Name: Adolescent Sample
Age: 14
Sex: M
Referred By: You
Interpret Date: 10/30/99
Test Date: 10/30/99

PSYCH SCREEN, INC.

PHONE (800) 588-9412 FAX (608) 756-5840

LEVEL OF SERVICES INVENTORY-REVISED REPORT

To aid in diagnosis and treatment planning, Mr. Sample was administered the Millon Adolescent Clinical Inventory.

The following test findings are based on Mr. Sample's responses to widely used standardized psychological tests. As with all such tests, the validity of test results is limited by Mr. Sample's honesty and self-awareness. This report should be taken as generalized probability statements that are made without benefit of clinical interview or history. Further clinical verification is needed to assist in the interpretation of test findings in light of Mr. Sample's unique history and present circumstances.

As psychological tests were designed primarily for Diagnosis and Treatment Planning purposes, the findings below focus on problems, deficits and pathology and may de-emphasize Mr. Sample's strengths. Because of this, use without collaboration, other than for the Clinical screening purposes for which they were intended, may be misleading.

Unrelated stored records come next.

-- ==== Sys2Proof/Machine/HostRows.lean ====
section
/-!
DEFINITION. What a host does to the device through its port other than commands (R309 to R319, R441), host
translations (R34, R35), and the limits on traffic to a host (R306, R319).
-/
namespace Sys2Proof.Machine

/-! ### Answers -/

/-- Answer a host's read: status 0 successful, 1 Completer Abort, 2 Unsupported Request, 4 successful with EP = 1
(Table 16.6). -/
def answerHost (s : State) (p status : Nat) (bytes : List Byte) : State :=
  modPort s p fun x => { x with answer := bytes, answerStatus := status }

/-- Log an error of a port (R319): 1 Completer Abort, 2 Unsupported Request, 3 Poisoned TLP Received, 4 Completion
Timeout. -/
def logAer (s : State) (p code : Nat) : State := modPort s p fun x => { x with aer := x.aer ++ [code] }

/-- An Unsupported Request answer to a read. -/
def unsupported (s : State) (p : Nat) : State := logAer (answerHost s p 2 []) p 2
/-- A Completer Abort answer to a read, logged as advisory. -/
def completerAbort (s : State) (p : Nat) : State := logAer (answerHost s p 1 []) p 1

/-- The fabric answers now: the device is neither in Deep Idle nor Off (R413). -/
def fabricUp (s : State) : Bool := s.dev.power == .active || s.dev.power == .idle

/-- Size of a PF's BAR2, 64 GiB, and of a VF's window slot, 1 GiB / 16 (Table 16.2 defaults; log entry 6). -/
def pfBar2 : Nat := 2 ^ 36
/-- Size of a VF's window slot. -/
def slotSize : Nat := 2 ^ 26

/-! ### BAR2 (R313 to R315) -/

/-- Key of a VF's window slot. -/
def slotKey (p vf slot : Nat) : Nat := p * 512 + vf * 16 + slot

/-- HBM device address of a PF's BAR2 offset (R313). -/
def apertureAddr (s : State) (p off : Nat) : Nat := (port s p).aperture.toNat * 2 ^ 30 / pfBar2 * pfBar2 % 2 ^ 40 + off

/-- What one line of a BAR2 access reaches; nothing where it is unbacked or refused (R313 to R315). -/
def bar2At (s : State) (p fn off : Nat) (acc : Acc) : Option Xlat :=
  if fn = 0 then
    if pfBar2 ≤ off ∨ (port s p).apertureDead then none
    else
      let a := apertureAddr s p off
      if a < reserveBase then some { tgt := .hbm a, nc := true, page := none } else none
  else match Tbl.get? s.slots (slotKey p fn (off / slotSize)) with
    | none => none
    | some (ctx, v) =>
      let va := v + off % slotSize
      if off ≥ 16 * slotSize ∨ va < 0x100000 ∨ (0x80000000 ≤ va ∧ va < 0xF0000000) then none
      else match agentXlat s (commandAgent ctx) acc va with
        | .ok x => (match x.tgt with | .hbm _ => some x | .remote d _ => if (routePort s d).isNone then none else some x | _ => none)
        | .error _ => none

/-- Read the lines of a BAR2 access; poison in any of them marks the answer. -/
def bar2Lines (s : State) (p fn off : Nat) : List (Nat × Nat) → Ext → List Byte → Bool → Option (Gath)
  | [], e, acc, psn => some (.ok acc psn s e)
  | (o, n) :: rest, e, acc, psn =>
    match bar2At s p fn (off + o) .read with
    | none => none
    | some x => match readPiece s x n e with
      | .ok bs q _ _ e => bar2Lines s p fn off rest e (acc ++ bs) (psn || q)
      | .wait => some .wait
      | .err _ => none

/-- BAR2_READ (R315). -/
def bar2Read (p fn off len : Nat) (ext : Ext) (s : State) : State :=
  if !hostReaches s p || !fabricUp s || held s (portNode p) || bar2Pending s p then s
  else if inD3 s p fn then unsupported s p
  else match bar2Lines s p fn off (pieces off len) ext [] false with
    | none => completerAbort s p
    | some (.ok bs psn s _) => answerHost s p (if psn then 4 else 0) bs
    | some _ => s

/-- BAR2_READ (R315). -/
def execBar2Read (port : BitVec 1) (fn : BitVec 5) (offset : BitVec 40) (len : Nat) (ext : Ext) (s : State) : Out :=
  .next (bar2Read port.toNat fn.toNat offset.toNat len ext s)

/-- What the lines of a BAR2 write reach, with the bytes of each: nothing where one of them is refused (R315). -/
def bar2Targets (s : State) (p fn off : Nat) (data : List Byte) : List (Nat × Nat) → Option (List (Xlat × List Byte))
  | [] => some []
  | (o, n) :: rest =>
    match bar2At s p fn (off + o) .write, bar2Targets s p fn off data rest with
    | some x, some xs => some ((x, (data.drop o).take n) :: xs)
    | _, _ => none

/-- A line that a BAR2 write can be performed on in this step: one of this device that no commit holds locked, in no held quadrant. -/
def bar2Now (s : State) (x : Xlat) : Bool :=
  match x.tgt with
  | .hbm _ => !lineLocked s x.tgt && !homeHeld s x.tgt
  | _ => false

/-- One line of a BAR2 write: performed at its home at once, or sent there to wait (R195, R228). -/
def bar2Line (p : Nat) (ep now : Bool) (s : State) (l : Xlat × List Byte) : State :=
  if now then homeWrite s l.1.tgt (offsets l.2) ep none
  else sendMsg s 3 (portNode p) (targetNode s l.1.tgt) (.write l.1.tgt (offsets l.2) ep (.bar2 p))

/-- BAR2_WRITE (R195, R315): a refused write is discarded whole. The lines of one that meets a locked line or another device go to
their homes as messages, and so do those of every later one while such a message is on its way. -/
def bar2Write (p fn off : Nat) (data : List Byte) (ep : Bool) (s : State) : State :=
  if !hostReaches s p || !fabricUp s || held s (portNode p) then s
  else if inD3 s p fn then logAer s p 2
  else match bar2Targets s p fn off data (pieces off data.length) with
    | none => logAer s p 2
    | some ls =>
      let now := !bar2Pending s p && ls.all fun l => bar2Now s l.1
      let s := ls.foldl (bar2Line p ep now) s
      if ep then logAer s p 3 else s

/-- BAR2_WRITE (R315). -/
def execBar2Write (port : BitVec 1) (fn : BitVec 5) (offset : BitVec 40) (data : List (BitVec 8)) (ep : Bool) (s : State) : Out :=
  .next (bar2Write port.toNat fn.toNat offset.toNat data ep s)

/-- The AtomicOps that are completed (Table 16.1): FetchAdd and Swap at 32 and 64 bits, CAS at 64. -/
def pcieAtomicOk (op : PcieAtomic) (bits : Nat) : Bool :=
  match op with | .cas => bits == 64 | _ => bits == 32 || bits == 64

/-- Number of a PCIe AtomicOp among the device's own (Table 9.5): add, swap, compare and swap. -/
def pcieAtomicCode : PcieAtomic → Nat
  | .swap => 6
  | .fetchAdd => 0
  | .cas => 7

/-- ATOMICOP (R309): performed at the HBM home under R198. -/
def atomicop (p fn off : Nat) (op : PcieAtomic) (bits : Nat) (operand compare : W64) (s : State) : State :=
  if !hostReaches s p || !fabricUp s || held s (portNode p) || bar2Pending s p then s
  else if inD3 s p fn || !pcieAtomicOk op bits || off % (bits / 8) != 0 then unsupported s p
  else match bar2At s p fn off .write with
    | some { tgt := .hbm a, .. } =>
      let t := Target.hbm a
      let n := bits / 8
      if lineLocked s t || homeHeld s t then s
      else if homePoison s t then answerHost s p 4 (homeRead s t n)
      else
        let old := homeRead s t n
        let new := atomicNew (pcieAtomicCode op) n (leNat old) operand compare
        answerHost (homeWrite s t (offsets (leBytes n new)) false none) p 0 old
    | _ => unsupported s p

/-- ATOMICOP (R309). -/
def execAtomicop (port : BitVec 1) (fn : BitVec 5) (offset : BitVec 40) (op : PcieAtomic) (bits : Nat) (operand compare : BitVec 64) (s : State) : Out :=
  .next (atomicop port.toNat fn.toNat offset.toNat op bits operand compare s)

/-! ### The Front Window (R316, Table 16.5) -/

/-- A register of the Front Window. -/
def frontWord (s : State) (p fn off : Nat) : Nat :=
  let x := port s p
  if off = 0x000 then
    fn + p * 2 ^ 8 + b2n (s.dev.primary == p) * 2 ^ 9 + (if s.dev.image.isEmpty then 0 else (Config.fwRevision s.dev.image).toNat) * 2 ^ 16
  else if off = 0x008 then
    x.stateCopy.toNat + ((x.nctxCopy.find? fun e => e.1 == fn).map (·.2)).getD 0 * 2 ^ 8 + x.goodCopy * 2 ^ 32
  else if off = 0x010 then s.dev.heartbeat.toNat
  else if off = 0x018 then x.stamp.toNat
  else if off = 0x020 then x.uptimeCopy.toNat
  else if off = 0x028 then b2n x.peerUp + x.peerDown.toNat * 2 ^ 32
  else if 0x040 ≤ off ∧ off < 0x0C0 then
    let rk := p * 512 + fn * 16 + (off - 0x040) / 8
    if hasRing rk then (ring s rk).head.toNat else 0
  else 0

The following is a CONFIDENTIAL REPORT meant for qualified Mental Health Correctional and Substance Abuse professionals. While feedback of test findings to clients is highly encouraged and should be an integral part of therapy and treatment planning, clients should not be given copies of this report as they are likely to misunderstand report contents and their tentative nature.

INTELLECTUAL FUNCTIONING
Mr. Sample is not reflective or thoughtful which can limit insight and judgment. He does not try to understand the world in cognitive, rational ways.

Such low levels of cognitive mediation and thought are reported that Mr. Sample may have significant problems with judgment as he may not think through problems.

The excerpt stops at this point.